The Grassmann manifold of linear subspaces is important for the mathematical modelling of a multitude of applications, ranging from problems in machine learning, computer vision and image processing to low-rank matrix optimization problems, dynamic low-rank decompositions and model reduction. With this mostly expository work, we aim to provide a collection of the essential facts and formulae on the geometry of the Grassmann manifold in a fashion that is fit for tackling the aforementioned problems with matrix-based algorithms. Moreover, we expose the Grassmann geometry both from the approach of representing subspaces with orthogonal projectors and when viewed as a quotient space of the orthogonal group, where subspaces are identified as equivalence classes of (orthogonal) bases. This bridges the associated research tracks and allows for an easy transition between these two approaches. Original contributions include a modified algorithm for computing the Riemannian logarithm map on the Grassmannian that is advantageous numerically but also allows for a more elementary, yet more complete description of the cut locus and the conjugate points.
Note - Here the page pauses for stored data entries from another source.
/-- A store to plain memory hides no boot region. -/
theorem bootVisible_memWrite_plain {s : State} {a : Word} (v : Byte) (h : s.plain a) :
    (memWrite s.board a v).bootVisible = s.board.bootVisible := by
  unfold State.plain State.region at h
  unfold memWrite
  rcases h with h | h | h | h | h <;> rw [h] <;> rfl

/-- Beside a store to plain memory stands only its echo, or what it echoes (R68). -/
theorem not_besideStore_of_plain {s : State} {a b : Word} (h : s.plain a) (h1 : b ≠ a + 0x2000) (h2 : a ≠ b + 0x2000) :
    ¬ besideStore s a b := by
  unfold besideStore
  rcases h with h | h | h | h | h <;> rw [h] <;> dsimp only
  case inl | inr.inr.inr.inl | inr.inr.inr.inr => exact id
  · exact fun hb => h1 hb.2
  · exact fun hb => h2 (by bv_omega)

theorem not_crash_of_plain {s : State} {a : Word} (h : s.plain a) : s.region a ≠ .crash := by
  intro hc
  simp [State.plain, hc] at h

/-- A store after a store is `StoredTwice`. -/
theorem Stored.followedBy {s t : State} {a b : Word} {v w : Byte} (h : Stored s (busWrite s a v) a v)
    (k : Stored (busWrite s a v) t b w) : StoredTwice s t a v b w := by
  obtain ⟨-, -, hframe, hread⟩ := h
  obtain ⟨hboard, hmoves, kframe, kread⟩ := k
  refine ⟨hboard, hmoves, fun c ha hb hbesideA hbesideB hcrash => ?_, fun pa pb hne hab hba => ?_⟩
  · exact (kframe c hb hbesideB (region_ne_crash_congr hcrash)).trans (hframe c ha hbesideA hcrash)
  · have hregion : (busWrite s a v).region = s.region := funext (region_congr (bootVisible_memWrite_plain v pa))
    have pb' : (busWrite s a v).plain b := by rwa [State.plain, hregion]
    have hkept := kframe a hne (not_besideStore_of_plain pb' hab hba) (region_ne_crash_congr (not_crash_of_plain pa))
    exact ⟨hkept.trans (hread pa), kread pb'⟩

theorem storedTwice_of_memWrite {s t : State} {a b : Word} {v w : Byte}
    (hb : t.board = memWrite (memWrite s.board a v) b w) (hm : t.hostMoves = s.hostMoves) : StoredTwice s t a v b w :=
  (stored_of_memWrite (t := busWrite s a v) rfl rfl).followedBy (stored_of_memWrite hb hm)

/-- Settles O17: two checked writes past the instruction. -/
theorem storeOfSpIsLittleEndian : Obligations.StoreOfSpIsLittleEndian := by
  intro i s a16 hi
  exact ⟨encode_of_form hi, _, exec_of_form hi s, regsKept_advance s 3 20, rfl, rfl, endsAt_advance s 20 (by decide),
    storedTwice_of_memWrite rfl rfl⟩

end Sys2Proof.Machine
end

section
/-! The stack instructions (spec/41_load16.md R207, R208): PUSH is two checked writes below SP, POP two reads from SP up. -/

namespace Sys2Proof.Machine

/-! ## PUSH (R207) -/

theorem push16_reg (v : Word) (s : State) (r : Reg8) : (push16 v s).reg r = s.reg r := by
  cases r <;> rfl

theorem push16_sp (v : Word) (s : State) : (push16 v s).regs.sp = s.regs.sp - 2 := by rw [push16_eq]

theorem push16_board (v : Word) (s : State) :
    (push16 v s).board = memWrite (memWrite s.board (s.regs.sp - 1) (hiByte v)) (s.regs.sp - 2) (loByte v) := by
  rw [push16_eq]

/-- Settles O19: a push past the instruction, which writes nothing but SP and the two bytes. -/
theorem pushStoresThePair : Obligations.PushStoresThePair := by
  intro i s p hi
  refine ⟨?_, _, exec_of_form hi s, push16_sp _ _, fun r _ => ?_, rfl, endsAt_advance s 16 Nat.one_pos,
    storedTwice_of_memWrite (push16_board _ _) rfl⟩
  · rw [encode_of_form hi]
    exact congrArg ([·]) (opXPQZ_eq 3 p.code 0 5)
  · exact (push16_reg _ _ r).trans (s.advance_reg 1 16 r)

/-! ## POP (R208) -/

/-- `AF` keeps the low nibble of `F` 0 (R21, R23). -/
theorem wordOf_maskedLow (w : Word) : wordOf (hiByte w) (loByte w &&& 0xF0) = w &&& 0xFFF0 := by
  have hhi : hiByte (w &&& 0xFFF0) = hiByte w := BitVec.extractLsb'_and.trans BitVec.and_allOnes
  have hlo : loByte (w &&& 0xFFF0) = loByte w &&& 0xF0 := BitVec.extractLsb'_and
  rw [← hhi, ← hlo, wordOf_hi_lo]

theorem State.setReg16s_reg16s_same (s : State) (p : Reg16s) (v : Word) :
    (s.setReg16s p v).reg16s p = if p = .af then v &&& 0xFFF0 else v := by
  cases p
  case af => exact wordOf_maskedLow v
  all_goals exact wordOf_hi_lo v

theorem State.setReg16s_reg16s_other (s : State) {p q : Reg16s} (v : Word) (h : q ≠ p) :
    (s.setReg16s p v).reg16s q = s.reg16s q := by
  cases p <;> cases q
  case bc.bc | de.de | hl.hl | af.af => exact absurd rfl h
  all_goals rfl

@[simp] theorem State.setReg16s_sp (s : State) (p : Reg16s) (v : Word) : (s.setReg16s p v).regs.sp = s.regs.sp := by
  cases p <;> rfl

@[simp] theorem State.setReg16s_pc (s : State) (p : Reg16s) (v : Word) : (s.setReg16s p v).regs.pc = s.regs.pc := by
  cases p <;> rfl

theorem drawsOf_append (s : State) (l m : List Word) : drawsOf s (l ++ m) = drawsOf s l + drawsOf s m := by
  simp only [drawsOf, List.filter_append, List.length_append]

/-- Reads after reads store nothing either. -/
theorem OutsideKept.trans {s t u : State} {l m : List Word} (h : OutsideKept s t l) (k : OutsideKept t u m) :
    OutsideKept s u (l ++ m) := by
  obtain ⟨hboard, hmoves, hread⟩ := h
  obtain ⟨kboard, kmoves, kread⟩ := k
  have hregion : t.region = s.region := funext (region_congr (by rw [hboard]))
  have hdraws : drawsOf t m = drawsOf s m := by rw [drawsOf, hregion]; rfl
  refine ⟨?_, kmoves.trans hmoves, fun a ha => (kread a (by rwa [hregion])).trans (hread a ha)⟩
  rw [kboard, hdraws, hboard, drawsOf_append, Nat.add_assoc]

theorem afterPop_reg16s (s : State) (p : Reg16s) : (afterPop s).reg16s p = s.reg16s p := by cases p <;> rfl

/-- A pop reads the byte at SP, then the byte at SP + 1. -/
theorem outsideKept_afterPop (s : State) : OutsideKept s (afterPop s) [s.regs.sp, s.regs.sp + 1] :=
  (outsideKept_of_read (t := afterRead s s.regs.sp) rfl rfl).trans (outsideKept_of_read rfl rfl)

/-- Settles O20: a pop past the instruction, and one write of the pair. -/
theorem popLoadsThePair : Obligations.PopLoadsThePair := by
  intro i s p hi
  refine ⟨?_, _, exec_of_form hi s, State.setReg16s_reg16s_same _ p (stackTop s), fun q hq => ?_,
    State.setReg16s_sp _ p _, (endsAt_advance s 12 Nat.one_pos).congr (State.setReg16s_pc _ p _)
      (State.setReg16s_clock _ p _) (State.setReg16s_ctl _ p _), ?_⟩
  · rw [encode_of_form hi]
    exact congrArg ([·]) (opXPQZ_eq 3 p.code 0 1)
  · exact (State.setReg16s_reg16s_other _ _ hq).trans (afterPop_reg16s (s.advance 1 12) q)
  · exact ((outsideKept_of_board_eq rfl rfl).trans (outsideKept_afterPop (s.advance 1 12))).trans
      (outsideKept_of_board_eq (State.setReg16s_board _ p _) (State.setReg16s_hostMoves _ p _))

end Sys2Proof.Machine
end

section
/-! 8-bit arithmetic and logic (spec/42_alu8.md R215 to R247): what an instruction leaves that writes the flags, with or
without one register, and the flags in the words of the rules. -/

namespace Sys2Proof.Machine

/-! ## Past the instruction: one register and the flags -/

theorem EndsAt.setFlags {s t : State} {pc : Word} {k : Nat} (h : EndsAt s t pc k) (z n hf c : Bool) :
    EndsAt s (t.setFlags z n hf c) pc k := h.congr rfl rfl rfl

/-- An instruction that writes the flags alone. -/
theorem setFlags_advance_spec (s : State) {len : Nat} (k : Nat) (hlen : 0 < len) (z n h c : Bool) :
    let t := (s.advance len k).setFlags z n h c
    FlagsAre t z n h c ∧ RegsKept s t [] ∧ t.regs.sp = s.regs.sp ∧ EndsAt s t (pcn s len) k ∧ OutsideKept s t [] :=
  ⟨flagsAre_setFlags .., (regsKept_advance s len k).setFlags _ _ _ _, rfl, (endsAt_advance s k hlen).setFlags ..,
    outsideKept_of_board_eq rfl rfl⟩

/-- An instruction that writes one register and the flags. -/
theorem setReg_setFlags_advance_spec (s : State) (r : Reg8) (v : Byte) {len : Nat} (k : Nat) (hlen : 0 < len)
    (z n h c : Bool) :
    let t := ((s.advance len k).setReg r v).setFlags z n h c
    t.reg r = v ∧ FlagsAre t z n h c ∧ RegsKept s t [r] ∧ t.regs.sp = s.regs.sp ∧ EndsAt s t (pcn s len) k ∧
    OutsideKept s t [] := by
  obtain ⟨hr, hregs, -, hsp, hend⟩ := setReg_advance_spec s r v k hlen
  exact ⟨(State.setFlags_reg ..).trans hr, flagsAre_setFlags .., hregs.setFlags _ _ _ _, hsp, hend.setFlags ..,
    outsideKept_of_board_eq rfl rfl⟩

/-! ## The ALU operations around their result (R215 to R239) -/

/-- An ALU operation past the instruction writes the flags and, except for `CP`, `A`. -/
theorem aluApply_advance_spec (op : AluOp) (x : Byte) (s : State) {len : Nat} (k : Nat) (hlen : 0 < len) :
    let e := aluEffect op s.regs.a x s.flagC
    let t := aluApply op x (s.advance len k)
    t.regs.a = e.a.getD s.regs.a ∧ FlagsAre t e.z e.n e.h e.c ∧ RegsKept s t [.a] ∧ t.regs.sp = s.regs.sp ∧
    EndsAt s t (pcn s len) k ∧ OutsideKept s t [] := by
  intro e t
  obtain ⟨hflags, hregs, hsp, hend, hout⟩ := setFlags_advance_spec s k hlen e.z e.n e.h e.c
  cases op
  case cp => exact ⟨rfl, hflags, hregs.mono (List.nil_subset _), hsp, hend, hout⟩
  all_goals exact ⟨rfl, hflags, hregs.setReg .a _, hsp, hend.setReg .a _, hout⟩

theorem aluApply_afterRead (op : AluOp) (x : Byte) (s : State) (a : Word) :
    aluApply op x (afterRead s a) = afterRead (aluApply op x s) a := by
  cases op <;> rfl

/-- An ALU instruction of any of the three operand forms does what the table of operations says. -/
theorem aluRuns_of_aluUse {i : Instr} {s : State} {u : AluUse} {e : AluEffect} (hu : aluUse s i.form = some u)
    (he : aluEffect u.op s.regs.a u.x s.flagC = e) : AluRuns i s u (e.a.getD s.regs.a) e.z e.n e.h e.c := by
  subst he
  unfold aluUse at hu
  split at hu <;> cases hu
  case h_1 op r hi =>
    exact ⟨encode_of_form hi, _, exec_of_form hi s, aluApply_advance_spec op (s.reg r) s 4 Nat.one_pos⟩
  case h_2 op hi =>
    have hexec : exec i s = .next (afterRead (aluApply op (busRead s s.hl) (s.advance 1 8)) s.hl) :=
      (exec_of_form hi s).trans (congrArg Host.Outcome.next (aluApply_afterRead op (busRead s s.hl) (s.advance 1 8) s.hl))
    obtain ⟨ha, hflags, hregs, hsp, hend, hout⟩ := aluApply_advance_spec op (busRead s s.hl) s 8 Nat.one_pos
    exact ⟨encode_of_form hi, _, hexec, ha, hflags, hregs, hsp, hend, hout.trans (outsideKept_of_read rfl rfl)⟩
  case h_3 op n8 hi =>
    exact ⟨encode_of_form hi, _, exec_of_form hi s, aluApply_advance_spec op n8 s 8 Nat.two_pos⟩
We also derive a formula for parallel transport along geodesics in the orthogonal projector perspective, formulae for the derivative of the exponential map, as well as a formula for Jacobi fields vanishing at one point.

翻译：线性子空间的格拉斯曼流形在众多应用的数学建模中至关重要，涵盖机器学习、计算机视觉与图像处理中的问题，以及低秩矩阵优化、动态低秩分解和模型降阶等。本文主要以综述形式，系统整理格拉斯曼流形几何的基础事实与公式，旨在为上述问题提供基于矩阵算法的解决方案。此外，我们从两个视角阐述格拉斯曼几何：一是用正交投影算子表示子空间，二是将其视为正交群的商空间（子空间被识别为正交基的等价类）。这桥接了相关研究脉络，并便于两种方法间的灵活转换。原创贡献包括：提出一种改进的格拉斯曼流形上黎曼对数映射计算算法，该算法在数值上更具优势，同时能更基础、更完整地描述割迹与共轭点；从正交投影算子视角推导出沿测地线的平行移动公式、指数映射导数公式，以及在某点消逝的雅可比场公式。